Tercero, porque el tipo ni siquiera se molestaba en mirarme, y para flirtear con alguien es necesario que haya, por lo menos, contacto visual.

El caso es que le sonreí. Yo sonreía a ese idiota todas las mañanas simple y llanamente porque creo que es lo mínimo que uno debe hacer con la gente que ve a diario. Es una cuestión de modales. Pero ese imbécil, que claramente no tenía ningún tipo de educación, me ignoraba, y se quedaba mirando al horizonte como si un barco lo cruzara con una modelo desnuda en la proa.

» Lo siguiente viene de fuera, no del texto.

-- ==== Sys2Proof/WellFormed.lean ====
section
/-! DEFINITION. Which terms of `Instr` are operations of the map (30_encoding.md R82). The types carry
every check but one. -/

namespace Sys2Proof

/-- UNIT_TXT_SKIP has "DATA not 0x30 or 0x31" (R82, 41_symbol_extraction.md R115); every other term is an
operation. -/
def Instr.wellFormed : Instr → Bool
  | .unitTxtSkip d => d != Config.charOne && d != Config.charZero
  | .cfgRd _ | .cfgWrCtrl _ | .cfgWrRate _ | .cfgWrPeriod _ | .cfgWrSpsLo _ | .cfgWrSpsHi _
  | .cfgWrStatus _ | .cfgWrUnmapped _ _ | .inNone | .unitBin _ | .unitTxtOne | .unitTxtZero
  | .mapOne | .mapZero | .outIdle | .outStall | .emitRepeat | .emitSymbolEnd | .emitUnitEnd
  | .reset => true

end Sys2Proof
end

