-- ==== Sys2Proof/Machine/Flags.lean ====
section
/-! DEFINITION. The derived values of 10_state.md, "combinational functions of this state" (R20): the block
has no flags or condition codes (R38); STATUS and the emit conditions are views of state. -/

namespace Sys2Proof.Machine

/-- The bit of MODE (R22). -/
def Mode.bit : Mode → Bool
  | .binary => false
  | .text => true

/-- The MODE a bit encodes (R22). -/
def Mode.ofBit (b : Bool) : Mode := if b then .text else .binary

/-- SPS as an integer: exact product, exact floor division (R26). -/
def Block.spsNat (b : Block) : Nat := b.period.toNat * b.rate.toNat / Config.usPerS

/-- SPS, the 45-bit value (R26). -/
def Block.sps (b : Block) : Sps := BitVec.ofNat 45 b.spsNat

/-- LOCKED (R25). -/
def Block.locked (b : Block) : Bool := b.en || b.held

/-- BUSY (R28). -/
def Block.busy (b : Block) : Bool := b.held

/-- SPS_ZERO (R27). -/
def Block.spsZero (b : Block) : Bool := b.sps == 0#45

/-- The current symbol, `unit[bidx]` (R34). -/
def Block.sym (b : Block) : Bool := b.unit.getLsbD b.bidx.toNat

/-- SLAST, `cnt == SPS - 1` over the integers (30_encoding.md R74). -/
def Block.slast (b : Block) : Bool := b.cnt.toNat + 1 == b.sps.toNat

/-- ULAST, `bidx == lastidx` (30_encoding.md R74). -/
def Block.ulast (b : Block) : Bool := b.bidx == b.lastidx

/-- The STATUS word (30_encoding.md R80). -/
def Block.status (b : Block) : Word :=
  (BitVec.ofBool b.spsZero ++ BitVec.ofBool b.locked ++ BitVec.ofBool b.busy).setWidth 32

end Sys2Proof.Machine
end

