-- ==== Sys2Proof/Machine/Replication.lean ====
section
/-! DEFINITION. Sample replication: the output operations (43_sample_replication.md R152 to R156). -/

namespace Sys2Proof.Machine

/-- OUT_IDLE (R156): nothing is offered; `out_valid` = 0, `out_i` = `out_q` = 0x00. -/
def execOutIdle (s : State) : Host.Outcome State Fault Refusal := .next (s.driveOut false silentPair)

/-- OUT_STALL (R155): the current pair is offered and not taken. -/
def execOutStall (s : State) : Host.Outcome State Fault Refusal :=
  .next (s.driveOut true (lut s.block.sym))

/-- EMIT_REPEAT (R152). -/
def execEmitRepeat (s : State) : Host.Outcome State Fault Refusal :=
  .next (s.emit.setBlock s.block.nextSample)

/-- EMIT_SYMBOL_END (R153). -/
def execEmitSymbolEnd (s : State) : Host.Outcome State Fault Refusal :=
  .next (s.emit.setBlock s.block.nextSymbol)

/-- EMIT_UNIT_END (R154). -/
def execEmitUnitEnd (s : State) : Host.Outcome State Fault Refusal :=
  .next (s.emit.setBlock s.block.release)

end Sys2Proof.Machine
end

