-- ==== Sys2Proof/Machine/Fetch.lean ====
section
/-! DEFINITION. Placing an operation so that the very next cycle runs it: the block fetches nothing
(10_state.md R37), so the ports of the next cycle, and what its selector reads of the state, are set
(log entry 9). -/

namespace Sys2Proof.Machine

/-- A cycle that drives nothing, at the sink's present level. -/
def State.quietPorts (s : State) : PortIn := undriven s.sinkOn

/-- Put one cycle with the given ports before the script. -/
def State.driveNext (p : PortIn) (s : State) : State := { s with script := .cycle p :: s.script }

/-- The block with no unit held (10_state.md R35). -/
def Block.idleDatapath (b : Block) : Block := b.release

/-- The block holding a TEXT unit of the given symbol, about to offer its first pair. -/
def Block.holdingSymbol (x : Bool) (b : Block) : Block :=
  { b with held := true, unit := (BitVec.ofBool x).setWidth 8, bidx := 0#3, lastidx := 0#3, cnt := 0#45 }

/-- RATE and PERIOD at their reset values where SPS is below 2, so that both values of SLAST exist. -/
def Block.withRoom (b : Block) : Block :=
  if b.sps.toNat < 2 then { b with rate := Config.resetRate, period := Config.resetPeriod } else b

/-- The block holding a BINARY unit at a pair with the given SLAST and ULAST. -/
def Block.holdingAt (slast ulast : Bool) (b : Block) : Block :=
  let b := b.withRoom
  { b with
    held := true
    lastidx := 7#3
    bidx := if ulast then 7#3 else 0#3
    cnt := if slast then b.sps - 1#45 else 0#45 }

/-- The state whose next cycle forms the given selector. -/
def placeSelector (sel : Selector) (s : State) : State :=
  match sel with
  | .c w =>
    s.driveNext
      { s.quietPorts with
        cfgWe := w[35], cfgAddr := w.extractLsb' 32 3, cfgWdata := w.extractLsb' 0 32 }
  | .u w =>
    if w[9] then
      (s.setBlock
          { s.block.idleDatapath with en := true, mode := Mode.ofBit (w[8]) }).driveNext
        { s.quietPorts with inValid := true, inData := w.extractLsb' 0 8 }
    else s.driveNext { s.quietPorts with inData := w.extractLsb' 0 8 }
  | .l w => (s.setBlock (s.block.holdingSymbol (w[0]))).driveNext s.quietPorts
  | .e w =>
    (s.setBlock
        (if w[3] then s.block.holdingAt (w[1]) (w[0])
          else s.block.idleDatapath)).driveNext
      { s.quietPorts with outReady := w[2] }
  | .r w => s.driveNext { s.quietPorts with rst := w[0] }

/-- `placeSelector` for a table word, where it stands for a selector. -/
def placeTableWord (s : State) (nbits w : Nat) : State :=
  match tableSelector nbits w with
  | some sel => placeSelector sel s
  | none => s

end Sys2Proof.Machine
end

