-- ==== Sys2Proof/Laws/PerInstr.lean ====
section
/-! SUPPORT. Per operation: the word the encoder writes is one its own row of the operation map selects
(30_encoding.md R82). -/

namespace Sys2Proof.Laws

/-- The encoded word of a well-formed operation matches the operation's row. -/
def RowMatches.Statement (i : Instr) : Prop := i.wellFormed = true → i.row.selects (encode i) = true

/-- Masking the selector bits of a format C word. -/
theorem and_selector (hi m : BitVec 4) (lo : Word) :
    (hi ++ lo : BitVec 36).toNat &&& (m ++ 0#32 : BitVec 36).toNat = (hi &&& m).toNat <<< 32 := by
  rw [← BitVec.toNat_and]
  have h : (hi ++ lo : BitVec 36) &&& (m ++ 0#32 : BitVec 36) = ((hi &&& m) ++ (lo &&& 0#32) : BitVec 36) :=
    BitVec.and_append.symm ▸ rfl
  rw [h, BitVec.and_zero, BitVec.toNat_append]
  simp

/-- A format C word whose four selector bits agree with a row's pattern is selected by that row. -/
theorem selects_c {row : Row} {hi m : BitVec 4} {lo : Word} (hf : row.format = .c)
    (hm : row.mask = (m ++ 0#32 : BitVec 36).toNat) (hp : row.pat = (hi &&& m).toNat <<< 32)
    (hx : row.exclude = []) : row.selects (.c (hi ++ lo)) = true := by
  have h := and_selector hi m lo
  simp only [Row.selects, Selector.format, Selector.toNat, hf, hm, hp, hx, h]
  simp

/-- Masking the FIRE and MODE bits of a format U word. -/
theorem and_fireMode (hi : BitVec 2) (d : Byte) :
    (hi ++ d : BitVec 10).toNat &&& (0b11#2 ++ 0#8 : BitVec 10).toNat = hi.toNat <<< 8 := by
  rw [← BitVec.toNat_and]
  have h : (hi ++ d : BitVec 10) &&& (0b11#2 ++ 0#8 : BitVec 10) = ((hi &&& 0b11#2) ++ (d &&& 0#8) : BitVec 10) :=
    BitVec.and_append.symm ▸ rfl
  have h3 : hi &&& 0b11#2 = hi := BitVec.and_allOnes
  rw [h, h3, BitVec.and_zero, BitVec.toNat_append]
  simp

theorem RowMatches.cfgRd (addr : CfgAddr) : RowMatches.Statement (.cfgRd addr) := by
  intro _
  have ha : (0#1 ++ addr : BitVec 4) &&& 0b1000#4 = 0#4 := by
    ext i hi
    have : i = 0 ∨ i = 1 ∨ i = 2 ∨ i = 3 := by omega
    rw [BitVec.getElem_and, BitVec.getElem_append]
    rcases this with rfl | rfl | rfl | rfl <;> simp
  exact selects_c (hi := 0#1 ++ addr) (m := 0b1000#4) rfl rfl (by rw [ha]; rfl) rfl

theorem RowMatches.cfgWrCtrl (wdata : Word) : RowMatches.Statement (.cfgWrCtrl wdata) := fun _ =>
  selects_c (hi := 0b1000#4) (m := 0b1111#4) rfl rfl rfl rfl

theorem RowMatches.cfgWrRate (wdata : Word) : RowMatches.Statement (.cfgWrRate wdata) := fun _ =>
  selects_c (hi := 0b1001#4) (m := 0b1111#4) rfl rfl rfl rfl

theorem RowMatches.cfgWrPeriod (wdata : Word) : RowMatches.Statement (.cfgWrPeriod wdata) := fun _ =>
  selects_c (hi := 0b1010#4) (m := 0b1111#4) rfl rfl rfl rfl

theorem RowMatches.cfgWrSpsLo (wdata : Word) : RowMatches.Statement (.cfgWrSpsLo wdata) := fun _ =>
  selects_c (hi := 0b1011#4) (m := 0b1111#4) rfl rfl rfl rfl

theorem RowMatches.cfgWrSpsHi (wdata : Word) : RowMatches.Statement (.cfgWrSpsHi wdata) := fun _ =>
  selects_c (hi := 0b1100#4) (m := 0b1111#4) rfl rfl rfl rfl

theorem RowMatches.cfgWrStatus (wdata : Word) : RowMatches.Statement (.cfgWrStatus wdata) := fun _ =>
  selects_c (hi := 0b1101#4) (m := 0b1111#4) rfl rfl rfl rfl

theorem RowMatches.cfgWrUnmapped (lsb : BitVec 1) (wdata : Word) :
    RowMatches.Statement (.cfgWrUnmapped lsb wdata) := by
  intro _
  have ha : (0b111#3 ++ lsb : BitVec 4) &&& 0b1110#4 = 0b1110#4 := by
    ext i hi
    have : i = 0 ∨ i = 1 ∨ i = 2 ∨ i = 3 := by omega
    rw [BitVec.getElem_and, BitVec.getElem_append]
    rcases this with rfl | rfl | rfl | rfl <;> simp
  exact selects_c (hi := 0b111#3 ++ lsb) (m := 0b1110#4) rfl rfl (by rw [ha]; rfl) rfl

theorem RowMatches.inNone : RowMatches.Statement .inNone := fun _ => by decide

theorem RowMatches.unitBin (data : Byte) : RowMatches.Statement (.unitBin data) := by
  intro _
  have h : (0b10#2 ++ data : BitVec 10).toNat &&& 0x300 = 0x200 := and_fireMode 0b10#2 data
  simp [Row.selects, Instr.row, encode, Selector.format, Selector.toNat, -BitVec.toNat_append, h]

theorem RowMatches.unitTxtOne : RowMatches.Statement .unitTxtOne := fun _ => by decide

theorem RowMatches.unitTxtZero : RowMatches.Statement .unitTxtZero := fun _ => by decide

theorem RowMatches.unitTxtSkip (data : Byte) : RowMatches.Statement (.unitTxtSkip data) := by
  intro hw
  have h : (0b11#2 ++ data : BitVec 10).toNat &&& 0x300 = 0x300 := and_fireMode 0b11#2 data
  have hn : (0b11#2 ++ data : BitVec 10).toNat = 0x300 + data.toNat := by
    rw [BitVec.toNat_append, ← Nat.shiftLeft_add_eq_or_of_lt data.isLt]; rfl
  simp only [Instr.wellFormed, Bool.and_eq_true, bne_iff_ne, ne_eq, BitVec.toNat_eq] at hw
  have h1 : Config.charOne.toNat = 0x31 := rfl
  have h0 : Config.charZero.toNat = 0x30 := rfl
  rw [h1, h0] at hw
  rw [hn] at h
  simp only [Row.selects, Instr.row, encode, Selector.format, Selector.toNat, hn, h]
  simp
  omega

theorem RowMatches.mapOne : RowMatches.Statement .mapOne := fun _ => by decide

theorem RowMatches.mapZero : RowMatches.Statement .mapZero := fun _ => by decide

theorem RowMatches.outIdle : RowMatches.Statement .outIdle := fun _ => by decide

theorem RowMatches.outStall : RowMatches.Statement .outStall := fun _ => by decide

theorem RowMatches.emitRepeat : RowMatches.Statement .emitRepeat := fun _ => by decide

theorem RowMatches.emitSymbolEnd : RowMatches.Statement .emitSymbolEnd := fun _ => by decide

theorem RowMatches.emitUnitEnd : RowMatches.Statement .emitUnitEnd := fun _ => by decide

theorem RowMatches.reset : RowMatches.Statement .reset := fun _ => by decide

end Sys2Proof.Laws
end

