-- ==== Sys2Proof/Tests/Slice0.lean ====
section
/-! SUPPORT. Tests with results taken from spec/ (95_test_vectors.md and the rules' examples), the words of
the encodings written out, the WellFormed smoke test, and a witness for every statement with hypotheses. -/

namespace Sys2Proof.Tests

open Sys2Proof.Machine

/-! ### Helpers -/

/-- The state an operation leaves, the given one where it stops. -/
def after (i : Instr) (s : State) : State :=
  match exec i s with
  | .next t => t
  | .fault _ => s
  | .refused _ => s

/-- The state a cycle leaves, the given one where it stops. -/
def afterStep (s : State) : State :=
  match step s with
  | .next t => t
  | .fault _ => s
  | .refused _ => s

/-- A fresh machine over a block, with a script and a sink level. -/
def machine (b : Block) (ls : List Line) (sinkOn : Bool) : State :=
  { State.fresh b with script := ls, sinkOn := sinkOn }

/-- An enabled block of a MODE with SPS = 2 (RATE = 1,000,000, PERIOD = 2, V1.2), no unit held. -/
def ready (m : Mode) : Block := { Block.reset with en := true, mode := m, rate := 1000000#32, period := 2#32 }

/-- A block at SPS = 2 holding a unit at a given place. -/
def holding (en : Bool) (u : Byte) (last bidx : SymIdx) (cnt : Sps) : Block :=
  { ready .binary with en := en, held := true, unit := u, lastidx := last, bidx := bidx, cnt := cnt }

/-- A reset block with SPS = 0, enabled. -/
def silent (m : Mode) : Block := { ready m with rate := 0#32 }

/-! ### Well-formedness and decoding -/

theorem test_skip_of_one_is_ill_formed : (Instr.unitTxtSkip 0x31#8).wellFormed = false := by decide
theorem test_skip_of_zero_is_ill_formed : (Instr.unitTxtSkip 0x30#8).wellFormed = false := by decide
theorem test_skip_of_x_is_well_formed : (Instr.unitTxtSkip 0x78#8).wellFormed = true := by decide

/-! Words from 95_test_vectors.md sections 2.2 and 2.3 and the patterns of R82, bit by bit. -/

theorem test_decode_cfgRd : decodeC 0b010100000000000000000000000000000000#36 = .cfgRd 5#3 := by decide
theorem test_decode_cfgWrCtrl : decodeC 0b100000000000000000000000000000000011#36 = .cfgWrCtrl 3#32 := by decide
theorem test_decode_cfgWrRate : decodeC 0x9001E8480#36 = .cfgWrRate 2000000#32 := by decide
theorem test_decode_cfgWrPeriod : decodeC 0xA00000005#36 = .cfgWrPeriod 5#32 := by decide
theorem test_decode_cfgWrSpsLo : decodeC 0xB00000005#36 = .cfgWrSpsLo 5#32 := by decide
theorem test_decode_cfgWrSpsHi : decodeC 0xCFFFFFFFF#36 = .cfgWrSpsHi 0xFFFFFFFF#32 := by decide
theorem test_decode_cfgWrStatus : decodeC 0xD00000007#36 = .cfgWrStatus 7#32 := by decide
theorem test_decode_cfgWrA6 : decodeC 0xE00001234#36 = .cfgWrUnmapped 0#1 0x1234#32 := by decide
theorem test_decode_cfgWrA7 : decodeC 0xFFFFFFFFF#36 = .cfgWrUnmapped 1#1 0xFFFFFFFF#32 := by decide
theorem test_decode_inNone : decodeU 0b0100110001#10 = .inNone := by decide
theorem test_decode_unitBin : decodeU 0b1000110001#10 = .unitBin 0x31#8 := by decide
theorem test_decode_unitTxtOne : decodeU 0b1100110001#10 = .unitTxtOne := by decide
theorem test_decode_unitTxtZero : decodeU 0b1100110000#10 = .unitTxtZero := by decide
theorem test_decode_unitTxtSkip : decodeU 0b1100101111#10 = .unitTxtSkip 0x2F#8 := by decide
theorem test_decode_mapOne : decodeL 1#1 = .mapOne := by decide
theorem test_decode_mapZero : decodeL 0#1 = .mapZero := by decide
theorem test_decode_outIdle : decodeE 0b0111#4 = .outIdle := by decide
theorem test_decode_outStall : decodeE 0b1010#4 = .outStall := by decide
theorem test_decode_emitRepeat : decodeE 0b1101#4 = .emitRepeat := by decide
theorem test_decode_emitSymbolEnd : decodeE 0b1110#4 = .emitSymbolEnd := by decide
theorem test_decode_emitUnitEnd : decodeE 0b1111#4 = .emitUnitEnd := by decide
theorem test_decode_reset : decode (.r 1#1) = .ok .reset := rfl
theorem test_decode_no_reset : decode (.r 0#1) = .error .selectsNothing := rfl
theorem test_bytes_short : decodeBytes .c [0#8, 0#8] = .error .truncated := rfl
theorem test_bytes_high_bit : decodeBytes .u [0#8, 0x04#8] = .error .bitsAboveFormat := rfl
theorem test_table_word : decodeTableWord 40 0x9001E8480 = some (.cfgWrRate 2000000#32) := by decide
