-- ==== Sys2Proof/Machine/Samples.lean ====
section
/-! DEFINITION. The sample operations of 40_sample_ops.md (R60 to R69) and the contrast function of R71, each as the exact rational
function the spec defines and as the integer form the spec derives from it. The commands use the integer forms. -/

namespace Sys2Proof.Machine

/-- `normalize(c) = c / SCALE_MAX` (R61). -/
def normalize (c : Nat) : Rat := (c : Rat) / (Config.scaleMax : Rat)

/-- `clampToByte(q)`: saturate to [0, 255] and drop the fraction (R62). -/
def clampToByte (q : Rat) : Nat :=
  if 255 < q then 255
  else if q < 0 then 0
  else q.floor.toNat

/-- `luminance(r, g, b)`, normalised by the scale and expressed on 0 to 255 (R63). -/
def luminance (r g b : Nat) : Rat :=
  ((Config.lumaR * r + Config.lumaG * g + Config.lumaB * b : Nat) : Rat) / (Config.lumaDen : Rat)
    / (Config.scaleMax : Rat) * 255

/-- `gray(r, g, b)`, the byte GRAY stores, in integer form (R64). -/
def gray (r g b : Byte) : Byte :=
  BitVec.ofNat 8
    ((Config.lumaR * r.toNat + Config.lumaG * g.toNat + Config.lumaB * b.toNat) / Config.lumaDen)

/-- `wadd(t, k, j)` as R65 defines it: the kernel channel weighted by `0.2 / j`, added and clamped. -/
def waddExact (t k j : Nat) : Nat :=
  clampToByte ((t : Rat) + 1 / (Config.blurDen : Rat) / (j : Rat) * (k : Rat))

/-- `wadd(t, k, j)` in integer form (R66). -/
def wadd (t k : Byte) (j : Nat) : Byte :=
  BitVec.ofNat 8 (min 255 (t.toNat + k.toNat / (Config.blurDen * j)))

/-- `inv(v) = SCALE_MAX - v` (R67). -/
def inv (v : Byte) : Byte := BitVec.ofNat 8 (Config.scaleMax - v.toNat)

/-- `con(v, a)` as R71 first defines it, for the exact amount `a`. -/
def conExact (v : Nat) (a : Rat) : Nat :=
  clampToByte (((normalize v - 1 / 2) * a + 1 / 2) * 255)

/-- The numerator `N` of R71's integer form: a signed integer of unbounded width (R68). -/
def conNumerator (v : Byte) (amount : Word) : Int :=
  (2 * (v.toNat : Int) - 255) * (amount.toNat : Int) + 16711680

/-- `con(v)` in integer form: `floor(N / 2^17)` saturated to a byte (R71). `Int` division by a positive number is the floor. -/
def con (v : Byte) (amount : Word) : Byte :=
  BitVec.ofNat 8 (min 255 (max 0 (conNumerator v amount / 131072))).toNat

/-- CONTRAST's sample function: R, G, B each by `con`, alpha carried (R69, R71). -/
def contrastSample (amount : Word) (p : Sample) : Sample :=
  { r := con p.r amount, g := con p.g amount, b := con p.b amount, a := p.a }

/-- GRAY's sample function: one luminance byte in R, G and B, alpha carried (R69, R76). -/
def graySample (p : Sample) : Sample :=
  { r := gray p.r p.g p.b, g := gray p.r p.g p.b, b := gray p.r p.g p.b, a := p.a }

/-- INVERT's sample function: R, G, B each subtracted from 255, alpha carried (R69, R81). -/
def invertSample (p : Sample) : Sample :=
  { r := inv p.r, g := inv p.g, b := inv p.b, a := p.a }

/-- One update of MBLUR: the target `t` at offset `j` of the kernel sample `k`; the target's alpha is kept (R86, R90). -/
def smearSample (t k : Sample) (j : Nat) : Sample :=
  { r := wadd t.r k.r j, g := wadd t.g k.g j, b := wadd t.b k.b j, a := t.a }

end Sys2Proof.Machine
end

Respiré profundamente tratando de que su desaire no me molestara y me apresuré en llegar a los ascensores. Uno estaba a punto de cerrarse y corrí para detenerlo.

Gran error.

El ascensor iba lleno y apenas quedaba sitio para un pasajero más, pero no de mi talla. Ya que había detenido el ascensor me sentí obligada a subirme, y terminé apretujada junto a una viejecita flaca que apestaba a cigarros. Traté de aguantar la respiración para ocupar menos espacio —y evitar el olor a cenicero de la anciana—, pero en ese momento lo peor que podía suceder sucedió. La alarma de sobrecarga empezó a sonar.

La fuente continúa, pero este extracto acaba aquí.